Adaptation of Conventional Wheat Flour Mill to Refine Sorghum, Corn, and Cowpea

Abstract

This study evaluated the refinement of sorghum, corn, and cowpea grains using the processing steps and equipment originally designed for wheat milling that consists of a conventional gradual reduction system. The need to mill these grains resulted from a desire to produce alternative ingredients for developing new fortified blended extruded foods used for food aid programming. Milling of white sorghum grain resulted in a crude protein content of 7.4% (wb) for both whole and coarse-milled flour. The crude protein content in whole fine-milled sorghum was 6.8% (wb), which was significantly lower than that of whole coarse flour at 9.3% (wb). A decrease in the ash content of sorghum flour correlates with the decortication process.

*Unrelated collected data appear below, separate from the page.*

@[simp] theorem State.recordRaising_pending (k : FaultKind) (t : Option Nat) :
    ((s.recordRaising k t).1).pending = s.pending := by
  unfold State.recordRaising
  dsimp only
  repeat' split
  all_goals simp
@[simp] theorem State.recordRaising_clock (k : FaultKind) (t : Option Nat) :
    ((s.recordRaising k t).1).clock = s.clock := by
  unfold State.recordRaising
  dsimp only
  repeat' split
  all_goals simp
@[simp] theorem State.recordRaising_powered (k : FaultKind) (t : Option Nat) :
    ((s.recordRaising k t).1).powered = s.powered := by
  unfold State.recordRaising
  dsimp only
  repeat' split
  all_goals simp
@[simp] theorem State.recordRaising_inputs (k : FaultKind) (t : Option Nat) :
    ((s.recordRaising k t).1).inputs = s.inputs := by
  unfold State.recordRaising
  dsimp only
  repeat' split
  all_goals simp
@[simp] theorem State.recordRaising_angle (k : FaultKind) (t : Option Nat) :
    ((s.recordRaising k t).1).angle = s.angle := by
  unfold State.recordRaising
  dsimp only
  repeat' split
  all_goals simp
@[simp] theorem State.recordRaising_engine (k : FaultKind) (t : Option Nat) :
    ((s.recordRaising k t).1).engine = s.engine := by
  unfold State.recordRaising
  dsimp only
  repeat' split
  all_goals simp
@[simp] theorem State.recordRaising_span (k : FaultKind) (t : Option Nat) :
    ((s.recordRaising k t).1).span = s.span := by
  unfold State.recordRaising
  dsimp only
  repeat' split
  all_goals simp
@[simp] theorem State.recordRaising_run (k : FaultKind) (t : Option Nat) :
    ((s.recordRaising k t).1).run = s.run := by
  unfold State.recordRaising
  dsimp only
  repeat' split
  all_goals simp
@[simp] theorem State.recordRaising_sectors (k : FaultKind) (t : Option Nat) :
    ((s.recordRaising k t).1).sectors = s.sectors := by
  unfold State.recordRaising
  dsimp only
  repeat' split
  all_goals simp
@[simp] theorem State.recordRaising_watch (k : FaultKind) (t : Option Nat) :
    ((s.recordRaising k t).1).watch = s.watch := by
  unfold State.recordRaising
  dsimp only
  repeat' split
  all_goals simp
@[simp] theorem State.recordRaising_panel (k : FaultKind) (t : Option Nat) :
    ((s.recordRaising k t).1).panel = s.panel := by
  unfold State.recordRaising
  dsimp only
  repeat' split
  all_goals simp
@[simp] theorem State.recordRaising_store (k : FaultKind) (t : Option Nat) :
    ((s.recordRaising k t).1).store = s.store := by
  unfold State.recordRaising
  dsimp only
  repeat' split
  all_goals simp

/-- `recordRaising` touches nothing but table, faults. -/
theorem State.recordRaising_frame (k : FaultKind) (t : Option Nat) :
    (s.recordRaising k t).1 = { s with table := ((s.recordRaising k t).1).table, faults := ((s.recordRaising k t).1).faults } := by
  apply State.ext <;> simp

@[simp] theorem State.raise_pending (k : FaultKind) (t : Option Nat) : (s.raise k t).pending = s.pending := by simp [State.raise]
@[simp] theorem State.raise_clock (k : FaultKind) (t : Option Nat) : (s.raise k t).clock = s.clock := by simp [State.raise]
@[simp] theorem State.raise_powered (k : FaultKind) (t : Option Nat) : (s.raise k t).powered = s.powered := by simp [State.raise]
@[simp] theorem State.raise_inputs (k : FaultKind) (t : Option Nat) : (s.raise k t).inputs = s.inputs := by simp [State.raise]
@[simp] theorem State.raise_engine (k : FaultKind) (t : Option Nat) : (s.raise k t).engine = s.engine := by simp [State.raise]

/-- `raise` touches nothing but table, angle, span, run, sectors, watch, faults, panel, store. -/
theorem State.raise_frame (k : FaultKind) (t : Option Nat) :
    s.raise k t = { s with table := (s.raise k t).table, angle := (s.raise k t).angle, span := (s.raise k t).span, run := (s.raise k t).run, sectors := (s.raise k t).sectors, watch := (s.raise k t).watch, faults := (s.raise k t).faults, panel := (s.raise k t).panel, store := (s.raise k t).store } := by
  apply State.ext <;> simp

@[simp] theorem State.chainClears_pending : (s.chainClears).pending = s.pending := by
  unfold State.chainClears
  repeat' split
  all_goals simp
@[simp] theorem State.chainClears_clock : (s.chainClears).clock = s.clock := by
  unfold State.chainClears
  repeat' split
  all_goals simp
@[simp] theorem State.chainClears_powered : (s.chainClears).powered = s.powered := by
  unfold State.chainClears
  repeat' split
  all_goals simp
@[simp] theorem State.chainClears_inputs : (s.chainClears).inputs = s.inputs := by
  unfold State.chainClears
  repeat' split
  all_goals simp
@[simp] theorem State.chainClears_table : (s.chainClears).table = s.table := by
  unfold State.chainClears
  repeat' split
  all_goals simp
@[simp] theorem State.chainClears_angle : (s.chainClears).angle = s.angle := by
  unfold State.chainClears
  repeat' split
  all_goals simp
@[simp] theorem State.chainClears_engine : (s.chainClears).engine = s.engine := by
  unfold State.chainClears
  repeat' split
  all_goals simp
@[simp] theorem State.chainClears_span : (s.chainClears).span = s.span := by
  unfold State.chainClears
  repeat' split
  all_goals simp
@[simp] theorem State.chainClears_run : (s.chainClears).run = s.run := by
  unfold State.chainClears
  repeat' split
  all_goals simp
@[simp] theorem State.chainClears_sectors : (s.chainClears).sectors = s.sectors := by
  unfold State.chainClears
  repeat' split
  all_goals simp
@[simp] theorem State.chainClears_watch : (s.chainClears).watch = s.watch := by
  unfold State.chainClears
  repeat' split
  all_goals simp
@[simp] theorem State.chainClears_panel : (s.chainClears).panel = s.panel := by
  unfold State.chainClears
  repeat' split
  all_goals simp
@[simp] theorem State.chainClears_store : (s.chainClears).store = s.store := by
  unfold State.chainClears
  repeat' split
  all_goals simp

/-- `chainClears` touches nothing but faults. -/
theorem State.chainClears_frame :
    s.chainClears = { s with faults := (s.chainClears).faults } := by
  apply State.ext <;> simp

end Sys2Proof.Machine
end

However, degermed corn, fine and coarse, had significantly different crude protein content of 6.0 ± 0.2% (wb) and 7.7 ± 0.06% (wb), respectively. Degerming of corn improved the quality of corn flour (fine and coarse) by reducing the crude fat content from 3.3 ± 0.18% (wb) to 1.2 ± 0.02% (wb) and 0.6 ± 0.13% (wb), respectively. This helped increase the starch content from 60.1 ± 0.28% (wb) in raw corn to 74.7 ± 0.93% (wb) and 71.8 ± 0.00% (wb) in degermed fine and coarse corn flour, respectively. Cowpea milling did not produce differences in the milling stream outputs when the crude fat and crude protein were compared. Whole flour from the grains had higher milling yields than decorticated flour. This study demonstrated that a mill dedicated to wheat size reduction can be adapted to refine other grains to high quality.